**PROBLEM TO SOLVE**. Starting at the line that contains "set_option Elab.async false" and ending at the line that contains "Comes .s w got body mk", the lines below are to be given again exactly, with nothing added.

(Saved entries)
※

-- ==== Sys2Proof/Laws/SWords.lean ====
section
/-! SUPPORT. S words by shape: how the completion of a word follows from what its body comes to. -/

set_option Elab.async false

namespace Sys2Proof

open Machine

/-- An effect on the context alone. -/
theorem Comes.ofCtx {e : Eng} {w : Common} {got : Option Entry} {body : Wd → State → Out} {mk : State → Out} {s : State}
    {eff : Ctx → Ctx} (h : ∀ x1, Taken e w (s.ctx s.cur) x1 → ∃ x2, body (wordNow e got s) (s.modCtx s.cur fun _ => x1)
      = mk (s.modCtx s.cur fun _ => x2) ∧ Effect e x1 (eff (s.ctx s.cur)) x2) :
    Comes e w got body mk (s.modCtx s.cur eff) s := by
  intro x1 ht
  obtain ⟨x2, hb, he⟩ := h x1 ht
  exact ⟨x2, by simpa using hb, by simpa using he⟩

/-- A body that has no effect. -/
theorem Comes.nothing {e : Eng} {w : Common} {got : Option Entry} {body : Wd → State → Out} {mk : State → Out} {s : State}
    (h : ∀ x1, Taken e w (s.ctx s.cur) x1 → body (wordNow e got s) (s.modCtx s.cur fun _ => x1)
      = mk (s.modCtx s.cur fun _ => x1)) : Comes e w got body mk s s :=
  fun x1 ht => ⟨x1, h x1 ht, .nothing ht⟩

/-- A body that writes an s register with a value that the pop and the corrections do not change. -/
theorem Comes.writeS {w : Common} {got : Option Entry} {body : Wd → State → Out} {mk : State → Out} {s : State}
    {fd : BitVec 6} {v : W64} (h : ∀ x1, Taken .s w (s.ctx s.cur) x1 →
      body (wordNow .s got s) (s.modCtx s.cur fun _ => x1) = mk (s.modCtx s.cur fun _ => Machine.writeS fd v x1)) :
    Comes .s w got body mk (s.writeS s.cur fd v) s :=
  Comes.ofCtx fun x1 ht => ⟨_, h x1 ht, .writeS ht fd v⟩

/-- The effect of setting loop levels. -/
theorem Effect.setLoops {e : Eng} {w : Common} {x x1 : Ctx} (h : Taken e w x x1) (ls : Vector Loop 4) :
    Effect e x1 (Machine.setLoops x e ls) (Machine.setLoops x1 e ls) := by
  refine ⟨(SameBut.setLoops x ls).symm.trans (h.same.trans (.setLoops x1 ls)), by simp, by simp [loopsOf_setLoops], ?_,
    ⟨by simp, by simp⟩, .inr (by simp), fun m hm => ?_, fun m hm h2 => ?_⟩
  · unfold Machine.setLoops
    split <;> split <;> exact h.v
  · simp only [setLoops_errs] at hm ⊢
    exact h.marks m hm
  · simp only [setLoops_errs] at hm ⊢
    exact h.doubles m hm h2

/-- The effect of a change of q on top of another effect. -/
theorem Effect.withV {x1 a b : Ctx} (h : Effect .v x1 a b) (f : VState → Vector W64 8) :
    Effect .v x1 { a with v := { a.v with q := f a.v } } { b with v := { b.v with q := f b.v } } := by
  have hv := h.v
  have ha : SameBut .v a { a with v := { a.v with q := f a.v } } :=
    ⟨rfl, fun _ _ => rfl, rfl, rfl, ⟨rfl, rfl⟩, fun _ => rfl, fun he => absurd rfl he⟩
  have hb : SameBut .v b { b with v := { b.v with q := f b.v } } :=
    ⟨rfl, fun _ _ => rfl, rfl, rfl, ⟨rfl, rfl⟩, fun _ => rfl, fun he => absurd rfl he⟩
  exact ⟨ha.symm.trans (h.same.trans hb), h.fifos, h.loops, by simp only [hv], h.stands, h.view, h.marks, h.doubles⟩

/-- The completion of an S word. -/
theorem sIssue_completes {i : Instr} {w : Common} {ok : Bool} {srcs : List Src} {dest : Option (BitVec 6)}
    {body : Wd → State → Out} {ready : State → Prop} {push : State → Entry} {own : Option Entry → State → State}
    (hexec : ∀ s, exec i s = .next (sIssue w ok srcs dest body s)) (hok : i.wf = true → ok = true)
    (hready : ∀ s, ready s → GuardTrue w (s.ctx s.cur) ∧ (∀ r ∈ srcs, SReady (s.ctx s.cur) r.reg)
      ∧ ∀ d, dest = some d → SFree (s.ctx s.cur) d)
    (hbody : ∀ s got, ready s → TokensTaken .s w got (s.ctx s.cur) → Comes .s w got body (.retire (push s)) (own got s) s) :
    Completes i .s w ready push own :=
  issue_completes (body := sGuarded w srcs dest body) hexec hok fun s got hr ht =>
    sGuarded_comes (hready s hr).1 (hready s hr).2.1 (hready s hr).2.2 (hbody s got hr ht)

/-- The same for a word that transfers control. -/
theorem sIssue_completesAt {i : Instr} {w : Common} {ok : Bool} {srcs : List Src} {dest : Option (BitVec 6)}
    {body : Wd → State → Out} {ready : State → Prop} {target : State → W64} {own : State → State}
    (hexec : ∀ s, exec i s = .next (sIssue w ok srcs dest body s)) (hok : i.wf = true → ok = true)
    (hready : ∀ s, ready s → GuardTrue w (s.ctx s.cur) ∧ (∀ r ∈ srcs, SReady (s.ctx s.cur) r.reg)
      ∧ ∀ d, dest = some d → SFree (s.ctx s.cur) d)
    (hbody : ∀ s got, ready s → Comes .s w got body (.jump (target s)) (own s) s) :
    CompletesAt i .s w ready target own :=
  issue_completesAt (body := sGuarded w srcs dest body) hexec hok fun s got hr =>
    sGuarded_comes (hready s hr).1 (hready s hr).2.1 (hready s hr).2.2 (hbody s got hr)

/-- The body of an S word whose registers are ready runs on the state `readS`. -/
theorem sGuarded_own {w : Common} {srcs : List Src} {dest : Option (BitVec 6)} {body : Wd → State → Out} {s : State}
    {got : Option Entry} {regs : List (BitVec 6)} (hg : GuardTrue w (s.ctx s.cur))
    (hs : ∀ r ∈ srcs, SReady (s.ctx s.cur) r.reg) (hd : ∀ d, dest = some d → SFree (s.ctx s.cur) d)
    (hp : popped .s w (s.ctx s.cur) = some got)
    (hr : (srcs.map fun r => Site.sreg r.reg) = regs.map fun r => Site.sreg r.toNat) :
    sGuarded w srcs dest body (wordNow .s got s) (tokened .s w s) = body (wordNow .s got s) (readS w regs s)
      ∧ Stands .s ((tokened .s w s).ctx s.cur) ((readS w regs s).ctx s.cur) := by
  obtain ⟨x1, ht, h1, -⟩ := tokened_ready hp
  have rest : ∀ x1, Taken .s w (s.ctx s.cur) x1 →
      sOperands (wordNow .s got s) srcs dest body (s.modCtx s.cur fun _ => x1) = body (wordNow .s got s)
        ((s.modCtx s.cur fun _ => x1).correct s.cur (regs.map fun r => Site.sreg r.toNat)) := by
    intro x1 ht
    rw [← hr]
    exact sOperands_ok (fun r hr => (hs r hr).taken ht) fun d h => (hd d h).taken ht
  have keep : ∀ x1 l, Taken .s w (s.ctx s.cur) x1 →
      Stands .s x1 (((s.modCtx s.cur fun _ => x1).correct s.cur l).ctx s.cur) := by
    intro x1 l ht
    obtain ⟨x2, hc, ht2, hs2⟩ := correct_taken (s := s) (c := s.cur) ht l
    rw [hc, State.ctx_modCtx]
    exact ⟨ht2.fifos.trans ht.fifos.symm, by rw [Ctx.stream_of_str hs2], by rw [Ctx.stream_of_str hs2]⟩
  unfold readS sGuarded
  simp only [h1]
  split
  · next hw =>
    exact ⟨rest x1 ht, by rw [State.ctx_modCtx]; exact keep _ _ ht⟩
  · next hw =>
    rcases hg with hg | ⟨hgr, hgv⟩
    · exact absurd hg hw
    · have hk : (wordNow .s got s).c = s.cur := rfl
      simp only [hk, State.ctx_modCtx]
      rw [chkS_ready (hgr.taken ht)]
      obtain ⟨x2, hc, ht2, hs2⟩ := correct_taken (s := s) (c := s.cur) ht [Site.sreg w.guard.toNat]
      simp only [hc, State.ctx_modCtx]
      have : guardHolds x2 w = true := by rw [guardHolds_iff, sval_taken ht2]; exact hgv
      rw [if_pos this]
      exact ⟨rest x2 ht2, Stands.trans ⟨ht2.fifos.trans ht.fifos.symm, by rw [Ctx.stream_of_str hs2], by rw [Ctx.stream_of_str hs2]⟩
        (keep _ _ ht2)⟩

/-- The completion of an S word, its effect stated on the state `readS`. -/
theorem sIssue_completes_own {i : Instr} {w : Common} {ok : Bool} {srcs : List Src} {dest : Option (BitVec 6)}
    {body : Wd → State → Out} {ready : State → Prop} {push : State → Entry} {own : Option Entry → State → State}
    {regs : List (BitVec 6)}
    (hexec : ∀ s, exec i s = .next (sIssue w ok srcs dest body s)) (hok : i.wf = true → ok = true)
    (hready : ∀ s, ready s → GuardTrue w (s.ctx s.cur) ∧ (∀ r ∈ srcs, SReady (s.ctx s.cur) r.reg)
      ∧ ∀ d, dest = some d → SFree (s.ctx s.cur) d)
    (hregs : (srcs.map fun r => Site.sreg r.reg) = regs.map fun r => Site.sreg r.toNat)
    (hbody : ∀ s got, ready s → TokensTaken .s w got (s.ctx s.cur) →
      body (wordNow .s got s) (readS w regs s) = .retire (push s) (own got s)
        ∧ Stands .s ((readS w regs s).ctx s.cur) ((own got s).ctx s.cur)) : Completes i .s w ready push own :=
  issue_completes_at (body := fun _ => sGuarded w srcs dest body) hexec (fun h => ⟨hok h, rfl⟩) fun s got hr ht => by
    obtain ⟨hg, hs, hd⟩ := hready s hr
    obtain ⟨h1, h2⟩ := sGuarded_own (body := body) (got := got) hg hs hd ht.pop hregs
    obtain ⟨b1, b2⟩ := hbody s got hr ht
    exact .own ht.pop (h1.trans b1) (h2.trans b2)

/-- An S word whose guard fails. -/
theorem sIssue_skips {i : Instr} {w : Common} {ok : Bool} {srcs : List Src} {dest : Option (BitVec 6)}
    {body : Wd → State → Out} (hexec : ∀ s, exec i s = .next (sIssue w ok srcs dest body s))
    (hok : i.wf = true → ok = true) : SkipsOnGuard i w :=
  issue_completes (body := sGuarded w srcs dest body) hexec hok fun _ _ hg _ => sGuarded_skips hg

/-! What the registers of an S word keep it from. -/

theorem emptyS_iff (trap : Bool) (x : Ctx) (r : Src) :
    emptyS trap x r = true ↔ r.reg ≠ 0 ∧ vget x.sfill r.reg = .empty ∧ r.trap = trap := by
  simp [emptyS, and_assoc]

/-- The check of a source: it passes, it waits, or it is a fault; it is row 7 just where it is empty under trap policy. -/
theorem chkS_empty {x : Ctx} {r : Src} (h : emptyS false x r = true) : chkS x r = .wait := by
  obtain ⟨h1, h2, h3⟩ := (emptyS_iff _ _ _).1 h
  simp [chkS, h1, h2, h3]

theorem poisonFault_code (p : Poison) (reg : Nat) (opnd : Option Nat) : (poisonFault p reg opnd).code = p.code.toNat := by
  unfold poisonFault
  split
  · next h => rw [h]; rfl
  · rfl

theorem chkS_row7 {x : Ctx} {r : Src} (hp : ∀ p, vget x.sfill r.reg = .poisoned p → p.code ≠ 0x03) :
    (chkS x r).row7 = emptyS true x r := by
  unfold chkS emptyS
  by_cases h0 : r.reg = 0
  · simp [h0, Chk.row7]
  · have hn : (r.reg != 0) = true := by simp [h0]
    rw [if_neg h0, hn, Bool.true_and]
    generalize vget x.sfill r.reg = fill at hp ⊢
    cases fill with
    | empty => cases ht : r.trap <;> simp [Chk.row7, flt, Trap.plain]
    | poisoned p =>
      have h3 : p.code.toNat ≠ 3 := fun h => hp p rfl (BitVec.eq_of_toNat_eq h)
      rw [show (Fill.poisoned p == Fill.empty) = false from rfl, Bool.false_and]
      simpa [Chk.row7, poisonFault_code] using h3
    | full =>
      rw [show (Fill.full == Fill.empty) = false from rfl, Bool.false_and]
      simp only
      split <;> simp [Chk.row7, storageFault, flt, Trap.plain]

/-- A check that found row 7 first decides. -/
theorem verdict_row7 {l : List Chk} {k : Chk} (h : l.find? Chk.row7 = some k) : verdict l = k := by
  simp [verdict, h]

/-- With no fault of row 7, one check that waits makes the word wait. -/
theorem verdict_waits {l : List Chk} (h : ∀ k ∈ l, k.row7 = false) (hw : .wait ∈ l) : verdict l = .wait := by
  have : l.find? Chk.row7 = none := List.find?_eq_none.2 fun k hk => by simp [h k hk]
  simp [verdict, this, hw]

theorem emptyS_taken {w : Common} {x y : Ctx} (h : Taken .s w x y) (trap : Bool) (r : Src) :
    emptyS trap y r = emptyS trap x r := by
  simp only [emptyS, h.same.fields.2.1]

theorem correct_nil (s : State) (c : CoreId) : s.correct c [] = s := by
  simp [State.correct]

/-- Where the guard holds, the registers of an S word are checked on the state `readS` with no source read. -/
theorem sGuarded_reaches {w : Common} {srcs : List Src} {dest : Option (BitVec 6)} {body : Wd → State → Out} {s : State}
    {got : Option Entry} (hg : GuardTrue w (s.ctx s.cur)) (hp : popped .s w (s.ctx s.cur) = some got) :
    ∃ x2, Taken .s w (s.ctx s.cur) x2 ∧ readS w [] s = s.modCtx s.cur (fun _ => x2)
      ∧ sGuarded w srcs dest body (wordNow .s got s) (tokened .s w s)
        = sOperands (wordNow .s got s) srcs dest body (s.modCtx s.cur fun _ => x2) := by
  obtain ⟨x1, ht, h1, -⟩ := tokened_ready hp
  unfold readS sGuarded
  simp only [h1, List.map_nil, correct_nil]
  split
  · exact ⟨x1, ht, rfl, rfl⟩
  · next hw =>
    rcases hg with hg | ⟨hgr, hgv⟩
    · exact absurd hg hw
    · have hk : (wordNow .s got s).c = s.cur := rfl
      simp only [hk, State.ctx_modCtx]
      rw [chkS_ready (hgr.taken ht)]
      obtain ⟨x2, hc, ht2, -⟩ := correct_taken (s := s) (c := s.cur) ht [Site.sreg w.guard.toNat]
      simp only [hc, State.ctx_modCtx]
      have : guardHolds x2 w = true := by rw [guardHolds_iff, sval_taken ht2]; exact hgv
      rw [if_pos this]
      exact ⟨x2, ht2, rfl, rfl⟩

theorem chkDest_waits {x : Ctx} {d : BitVec 6} (h : ¬SFree x d) : chkDest x d = .wait := by
  simp only [SFree, not_or, ne_eq, Decidable.not_not] at h
  simp [chkDest, h.1, h.2]

theorem find?_agree {α : Type} {p q : α → Bool} (l : List α) (h : ∀ a ∈ l, p a = q a) : l.find? p = l.find? q := by
  induction l with
  | nil => rfl
  | cons a l ih => rw [List.find?_cons, List.find?_cons, h a (by simp), ih fun b hb => h b (by simp [hb])]

/-- What the checks of an S word's registers come to decides what its body comes to. -/
theorem sOperands_verdict {k : Wd} {srcs : List Src} {dest : Option (BitVec 6)} {body : Wd → State → Out} {s : State} {q : Chk} :
    verdict (srcs.map (chkS (s.ctx k.c)) ++ dest.toList.map (chkDest (s.ctx k.c))) = q →
    sOperands k srcs dest body s = match q with
      | .wait => .wait
      | .bad t => .fault t s
      | .ok => body k (s.correct k.c (srcs.map fun r => Site.sreg r.reg)) := by
  rintro rfl
  cases dest <;> rfl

※

**RESPONSE TO THE EXERCISE**.
set_option Elab.async false

namespace Sys2Proof

open Machine

/-- An effect on the context alone. -/
theorem Comes.ofCtx {e : Eng} {w : Common} {got : Option Entry} {body : Wd → State → Out} {mk : State → Out} {s : State}
    {eff : Ctx → Ctx} (h : ∀ x1, Taken e w (s.ctx s.cur) x1 → ∃ x2, body (wordNow e got s) (s.modCtx s.cur fun _ => x1)
      = mk (s.modCtx s.cur fun _ => x2) ∧ Effect e x1 (eff (s.ctx s.cur)) x2) :
    Comes e w got body mk (s.modCtx s.cur eff) s := by
  intro x1 ht
  obtain ⟨x2, hb, he⟩ := h x1 ht
  exact ⟨x2, by simpa using hb, by simpa using he⟩

/-- A body that has no effect. -/
theorem Comes.nothing {e : Eng} {w : Common} {got : Option Entry} {body : Wd → State → Out} {mk : State → Out} {s : State}
    (h : ∀ x1, Taken e w (s.ctx s.cur) x1 → body (wordNow e got s) (s.modCtx s.cur fun _ => x1)
      = mk (s.modCtx s.cur fun _ => x1)) : Comes e w got body mk s s :=
  fun x1 ht => ⟨x1, h x1 ht, .nothing ht⟩

/-- A body that writes an s register with a value that the pop and the corrections do not change. -/
theorem Comes.writeS {w : Common} {got : Option Entry} {body : Wd → State → Out} {mk : State → Out} {s : State}
    {fd : BitVec 6} {v : W64} (h : ∀ x1, Taken .s w (s.ctx s.cur) x1 →
      body (wordNow .s got s) (s.modCtx s.cur fun _ => x1) = mk (s.modCtx s.cur fun _ => Machine.writeS fd v x1)) :
    Comes .s w got body mk (s.writeS s.cur fd v) s :=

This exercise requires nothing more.